Task requirements: Only the lines with the string "meet" are needed; return each of them from the entries below.

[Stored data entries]
──────

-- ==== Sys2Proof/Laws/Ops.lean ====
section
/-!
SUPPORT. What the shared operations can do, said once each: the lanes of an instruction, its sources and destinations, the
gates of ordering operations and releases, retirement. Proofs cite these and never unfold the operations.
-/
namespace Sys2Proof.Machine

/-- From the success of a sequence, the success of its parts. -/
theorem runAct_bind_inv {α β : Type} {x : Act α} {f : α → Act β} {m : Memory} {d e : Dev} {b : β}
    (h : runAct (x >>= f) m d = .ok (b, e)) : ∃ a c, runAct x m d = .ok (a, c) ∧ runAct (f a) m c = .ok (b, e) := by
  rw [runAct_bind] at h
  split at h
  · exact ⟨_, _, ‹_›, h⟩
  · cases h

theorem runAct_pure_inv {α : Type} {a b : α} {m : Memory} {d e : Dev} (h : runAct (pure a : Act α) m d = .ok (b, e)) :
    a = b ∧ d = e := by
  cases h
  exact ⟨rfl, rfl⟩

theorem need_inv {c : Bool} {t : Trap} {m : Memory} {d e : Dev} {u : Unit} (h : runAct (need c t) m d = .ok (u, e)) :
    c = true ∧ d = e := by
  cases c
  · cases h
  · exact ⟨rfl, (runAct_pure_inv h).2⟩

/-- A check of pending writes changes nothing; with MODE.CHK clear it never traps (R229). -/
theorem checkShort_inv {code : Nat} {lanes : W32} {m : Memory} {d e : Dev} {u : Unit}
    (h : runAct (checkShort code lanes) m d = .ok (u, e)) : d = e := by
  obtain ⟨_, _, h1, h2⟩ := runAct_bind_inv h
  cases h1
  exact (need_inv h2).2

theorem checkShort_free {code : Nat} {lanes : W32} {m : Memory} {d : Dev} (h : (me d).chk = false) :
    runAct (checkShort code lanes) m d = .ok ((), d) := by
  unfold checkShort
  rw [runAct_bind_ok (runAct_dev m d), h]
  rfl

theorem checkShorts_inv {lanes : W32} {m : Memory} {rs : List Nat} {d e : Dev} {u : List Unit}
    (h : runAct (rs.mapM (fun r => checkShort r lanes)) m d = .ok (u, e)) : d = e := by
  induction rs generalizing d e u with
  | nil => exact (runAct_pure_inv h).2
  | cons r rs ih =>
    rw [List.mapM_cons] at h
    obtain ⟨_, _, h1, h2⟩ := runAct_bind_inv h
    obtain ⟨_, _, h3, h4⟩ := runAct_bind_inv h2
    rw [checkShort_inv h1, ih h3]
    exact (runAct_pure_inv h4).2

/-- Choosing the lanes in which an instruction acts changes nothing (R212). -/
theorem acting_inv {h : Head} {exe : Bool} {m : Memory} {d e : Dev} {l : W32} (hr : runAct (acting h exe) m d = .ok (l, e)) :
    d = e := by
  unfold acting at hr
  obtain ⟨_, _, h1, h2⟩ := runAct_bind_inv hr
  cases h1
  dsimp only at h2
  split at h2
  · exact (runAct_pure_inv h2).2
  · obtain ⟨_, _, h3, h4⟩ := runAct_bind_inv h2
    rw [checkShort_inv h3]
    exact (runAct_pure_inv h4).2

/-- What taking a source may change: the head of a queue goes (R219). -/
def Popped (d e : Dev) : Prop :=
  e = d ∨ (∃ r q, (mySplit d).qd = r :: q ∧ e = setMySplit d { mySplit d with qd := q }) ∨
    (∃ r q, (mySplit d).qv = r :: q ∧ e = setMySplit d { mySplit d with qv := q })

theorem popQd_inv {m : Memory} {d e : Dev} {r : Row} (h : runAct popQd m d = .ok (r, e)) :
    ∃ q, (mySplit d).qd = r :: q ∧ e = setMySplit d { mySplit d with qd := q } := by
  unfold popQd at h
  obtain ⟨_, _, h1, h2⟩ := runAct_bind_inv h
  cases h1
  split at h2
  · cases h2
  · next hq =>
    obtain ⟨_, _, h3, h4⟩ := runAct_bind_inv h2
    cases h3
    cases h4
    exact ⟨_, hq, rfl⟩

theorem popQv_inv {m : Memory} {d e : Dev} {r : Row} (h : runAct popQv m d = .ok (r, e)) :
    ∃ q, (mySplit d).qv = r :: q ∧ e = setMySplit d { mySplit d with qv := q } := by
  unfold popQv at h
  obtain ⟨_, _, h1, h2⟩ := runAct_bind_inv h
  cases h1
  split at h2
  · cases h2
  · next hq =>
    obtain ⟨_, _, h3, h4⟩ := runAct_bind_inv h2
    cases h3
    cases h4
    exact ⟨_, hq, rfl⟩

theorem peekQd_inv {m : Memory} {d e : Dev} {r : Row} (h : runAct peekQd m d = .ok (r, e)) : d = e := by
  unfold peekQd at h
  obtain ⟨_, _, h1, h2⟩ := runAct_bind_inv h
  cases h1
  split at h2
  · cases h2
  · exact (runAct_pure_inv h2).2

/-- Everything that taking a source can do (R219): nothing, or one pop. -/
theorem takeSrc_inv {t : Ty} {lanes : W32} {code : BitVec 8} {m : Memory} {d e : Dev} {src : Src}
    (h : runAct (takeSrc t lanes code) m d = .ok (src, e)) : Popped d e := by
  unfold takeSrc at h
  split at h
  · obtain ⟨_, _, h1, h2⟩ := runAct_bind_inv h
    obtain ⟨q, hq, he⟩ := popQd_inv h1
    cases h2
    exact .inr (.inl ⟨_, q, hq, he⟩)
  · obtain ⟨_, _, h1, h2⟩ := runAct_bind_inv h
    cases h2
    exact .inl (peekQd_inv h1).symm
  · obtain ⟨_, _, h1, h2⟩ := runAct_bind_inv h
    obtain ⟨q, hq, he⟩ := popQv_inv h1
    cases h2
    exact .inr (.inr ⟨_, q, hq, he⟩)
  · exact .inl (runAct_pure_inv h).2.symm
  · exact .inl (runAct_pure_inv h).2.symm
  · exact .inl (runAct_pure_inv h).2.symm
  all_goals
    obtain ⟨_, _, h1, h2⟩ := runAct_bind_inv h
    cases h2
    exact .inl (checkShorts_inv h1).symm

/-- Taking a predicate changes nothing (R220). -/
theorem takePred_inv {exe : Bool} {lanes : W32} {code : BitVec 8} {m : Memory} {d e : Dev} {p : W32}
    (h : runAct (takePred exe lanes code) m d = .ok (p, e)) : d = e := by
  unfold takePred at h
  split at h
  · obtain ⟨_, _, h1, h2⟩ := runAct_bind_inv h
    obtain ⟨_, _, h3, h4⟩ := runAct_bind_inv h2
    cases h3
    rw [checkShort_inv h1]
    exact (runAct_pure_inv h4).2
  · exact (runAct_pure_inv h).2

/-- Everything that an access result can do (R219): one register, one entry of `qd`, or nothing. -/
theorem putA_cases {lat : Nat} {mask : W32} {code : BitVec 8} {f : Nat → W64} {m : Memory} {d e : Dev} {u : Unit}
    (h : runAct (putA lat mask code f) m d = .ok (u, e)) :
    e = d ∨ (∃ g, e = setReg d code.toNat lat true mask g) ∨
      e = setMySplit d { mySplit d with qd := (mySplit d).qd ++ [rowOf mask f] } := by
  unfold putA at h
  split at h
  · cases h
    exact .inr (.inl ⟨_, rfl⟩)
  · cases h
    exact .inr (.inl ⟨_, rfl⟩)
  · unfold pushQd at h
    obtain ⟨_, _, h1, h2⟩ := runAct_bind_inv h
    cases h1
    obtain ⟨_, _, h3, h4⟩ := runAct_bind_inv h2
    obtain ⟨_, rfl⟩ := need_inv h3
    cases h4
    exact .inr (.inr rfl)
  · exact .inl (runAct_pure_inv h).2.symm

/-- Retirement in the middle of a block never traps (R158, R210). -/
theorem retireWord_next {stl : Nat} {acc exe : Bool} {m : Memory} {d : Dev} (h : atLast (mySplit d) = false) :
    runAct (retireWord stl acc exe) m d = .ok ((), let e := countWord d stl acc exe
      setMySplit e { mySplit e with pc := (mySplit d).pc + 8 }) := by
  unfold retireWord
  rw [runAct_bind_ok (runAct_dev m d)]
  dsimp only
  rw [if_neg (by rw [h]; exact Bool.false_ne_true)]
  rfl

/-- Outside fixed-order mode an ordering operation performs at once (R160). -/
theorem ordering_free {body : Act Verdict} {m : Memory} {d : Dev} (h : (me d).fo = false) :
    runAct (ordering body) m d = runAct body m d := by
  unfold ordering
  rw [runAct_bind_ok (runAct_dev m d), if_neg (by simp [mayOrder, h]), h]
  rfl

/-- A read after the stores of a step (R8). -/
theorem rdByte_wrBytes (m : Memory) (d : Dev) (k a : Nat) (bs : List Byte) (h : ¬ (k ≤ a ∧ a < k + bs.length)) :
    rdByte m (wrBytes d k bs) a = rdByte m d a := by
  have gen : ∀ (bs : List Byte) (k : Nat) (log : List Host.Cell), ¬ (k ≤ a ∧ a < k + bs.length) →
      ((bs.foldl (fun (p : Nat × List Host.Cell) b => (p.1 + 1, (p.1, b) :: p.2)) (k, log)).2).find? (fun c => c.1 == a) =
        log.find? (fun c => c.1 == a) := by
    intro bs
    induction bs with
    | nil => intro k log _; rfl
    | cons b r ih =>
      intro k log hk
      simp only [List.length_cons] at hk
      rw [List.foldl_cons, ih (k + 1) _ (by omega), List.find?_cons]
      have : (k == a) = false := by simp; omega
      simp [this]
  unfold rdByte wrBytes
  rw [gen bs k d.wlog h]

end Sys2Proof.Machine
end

──────

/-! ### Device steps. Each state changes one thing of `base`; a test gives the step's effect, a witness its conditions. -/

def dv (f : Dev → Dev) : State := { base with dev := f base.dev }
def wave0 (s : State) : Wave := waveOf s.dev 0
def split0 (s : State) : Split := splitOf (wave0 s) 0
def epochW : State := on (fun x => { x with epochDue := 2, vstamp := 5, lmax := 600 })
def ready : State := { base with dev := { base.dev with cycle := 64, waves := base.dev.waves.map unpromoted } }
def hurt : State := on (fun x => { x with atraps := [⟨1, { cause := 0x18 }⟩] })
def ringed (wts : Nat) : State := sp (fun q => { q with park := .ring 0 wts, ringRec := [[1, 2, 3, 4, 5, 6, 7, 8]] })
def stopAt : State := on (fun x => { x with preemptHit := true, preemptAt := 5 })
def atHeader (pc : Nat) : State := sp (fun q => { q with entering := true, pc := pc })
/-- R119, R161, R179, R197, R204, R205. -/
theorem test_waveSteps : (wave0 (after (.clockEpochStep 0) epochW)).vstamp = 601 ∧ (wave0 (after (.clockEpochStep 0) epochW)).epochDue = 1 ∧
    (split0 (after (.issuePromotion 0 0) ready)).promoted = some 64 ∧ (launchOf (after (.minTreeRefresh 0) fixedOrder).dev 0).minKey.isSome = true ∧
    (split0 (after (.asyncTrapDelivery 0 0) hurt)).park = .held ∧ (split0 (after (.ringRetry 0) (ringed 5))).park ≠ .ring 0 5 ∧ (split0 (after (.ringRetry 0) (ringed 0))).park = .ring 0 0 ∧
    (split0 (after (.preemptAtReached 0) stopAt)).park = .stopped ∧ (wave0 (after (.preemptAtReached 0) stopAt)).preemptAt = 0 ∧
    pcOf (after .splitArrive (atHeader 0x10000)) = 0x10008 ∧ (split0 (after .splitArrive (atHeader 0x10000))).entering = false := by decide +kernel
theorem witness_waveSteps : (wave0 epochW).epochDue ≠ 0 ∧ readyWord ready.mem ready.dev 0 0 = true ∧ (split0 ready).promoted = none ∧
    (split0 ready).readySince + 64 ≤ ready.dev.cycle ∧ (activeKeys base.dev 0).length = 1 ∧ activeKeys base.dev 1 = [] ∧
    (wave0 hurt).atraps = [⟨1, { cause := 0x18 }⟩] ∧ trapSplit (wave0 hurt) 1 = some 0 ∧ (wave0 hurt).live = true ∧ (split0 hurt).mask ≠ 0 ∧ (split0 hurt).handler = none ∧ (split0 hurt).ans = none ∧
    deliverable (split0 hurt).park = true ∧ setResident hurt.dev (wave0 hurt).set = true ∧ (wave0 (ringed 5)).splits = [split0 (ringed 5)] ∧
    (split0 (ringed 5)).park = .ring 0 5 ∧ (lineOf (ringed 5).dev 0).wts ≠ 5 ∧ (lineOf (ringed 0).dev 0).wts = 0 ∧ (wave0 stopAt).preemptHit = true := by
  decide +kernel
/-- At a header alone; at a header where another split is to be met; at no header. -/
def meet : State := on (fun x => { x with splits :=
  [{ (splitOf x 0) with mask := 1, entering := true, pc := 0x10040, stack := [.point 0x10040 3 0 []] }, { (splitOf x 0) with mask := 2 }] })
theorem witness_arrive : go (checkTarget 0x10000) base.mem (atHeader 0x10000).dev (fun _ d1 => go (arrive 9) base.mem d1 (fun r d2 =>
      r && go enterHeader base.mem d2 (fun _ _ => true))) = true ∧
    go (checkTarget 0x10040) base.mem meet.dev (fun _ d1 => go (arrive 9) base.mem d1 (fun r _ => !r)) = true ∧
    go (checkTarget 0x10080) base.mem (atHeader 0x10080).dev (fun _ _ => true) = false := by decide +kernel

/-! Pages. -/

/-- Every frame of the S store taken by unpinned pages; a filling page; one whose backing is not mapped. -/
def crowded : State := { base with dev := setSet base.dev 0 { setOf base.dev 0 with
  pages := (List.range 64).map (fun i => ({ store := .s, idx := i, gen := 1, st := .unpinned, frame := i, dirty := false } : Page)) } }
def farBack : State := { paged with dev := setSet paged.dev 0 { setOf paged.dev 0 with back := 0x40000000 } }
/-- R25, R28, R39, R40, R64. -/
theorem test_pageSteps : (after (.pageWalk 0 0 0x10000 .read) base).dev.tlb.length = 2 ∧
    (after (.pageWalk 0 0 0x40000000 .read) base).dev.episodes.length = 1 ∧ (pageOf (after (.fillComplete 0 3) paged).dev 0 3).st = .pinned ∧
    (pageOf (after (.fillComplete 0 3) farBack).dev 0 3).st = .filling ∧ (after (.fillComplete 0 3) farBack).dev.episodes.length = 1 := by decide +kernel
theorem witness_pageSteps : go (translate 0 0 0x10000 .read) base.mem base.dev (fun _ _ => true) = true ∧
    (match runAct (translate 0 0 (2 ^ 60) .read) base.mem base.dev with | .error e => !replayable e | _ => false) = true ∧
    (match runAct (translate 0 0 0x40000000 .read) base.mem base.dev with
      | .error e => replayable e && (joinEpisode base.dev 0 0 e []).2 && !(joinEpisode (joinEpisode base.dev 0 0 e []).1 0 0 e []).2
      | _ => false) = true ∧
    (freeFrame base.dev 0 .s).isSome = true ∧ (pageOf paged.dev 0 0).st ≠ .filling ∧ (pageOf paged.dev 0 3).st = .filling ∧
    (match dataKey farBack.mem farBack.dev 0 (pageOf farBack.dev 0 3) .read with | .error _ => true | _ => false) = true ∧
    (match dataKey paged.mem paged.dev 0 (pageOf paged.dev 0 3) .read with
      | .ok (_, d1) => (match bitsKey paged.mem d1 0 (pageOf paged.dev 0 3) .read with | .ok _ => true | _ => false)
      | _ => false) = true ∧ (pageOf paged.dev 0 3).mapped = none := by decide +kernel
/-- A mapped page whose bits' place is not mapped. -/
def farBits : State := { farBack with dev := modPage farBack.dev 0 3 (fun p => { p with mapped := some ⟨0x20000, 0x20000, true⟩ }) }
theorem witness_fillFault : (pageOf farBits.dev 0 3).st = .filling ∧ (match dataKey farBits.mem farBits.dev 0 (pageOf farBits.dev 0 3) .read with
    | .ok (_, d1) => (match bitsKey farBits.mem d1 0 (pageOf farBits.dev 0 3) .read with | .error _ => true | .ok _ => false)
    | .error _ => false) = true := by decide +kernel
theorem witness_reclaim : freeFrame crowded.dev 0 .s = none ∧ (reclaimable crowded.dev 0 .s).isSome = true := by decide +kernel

──────

Task solution:
def meet : State := on (fun x => { x with splits :=
    go (checkTarget 0x10040) base.mem meet.dev (fun _ d1 => go (arrive 9) base.mem d1 (fun r _ => !r)) = true ∧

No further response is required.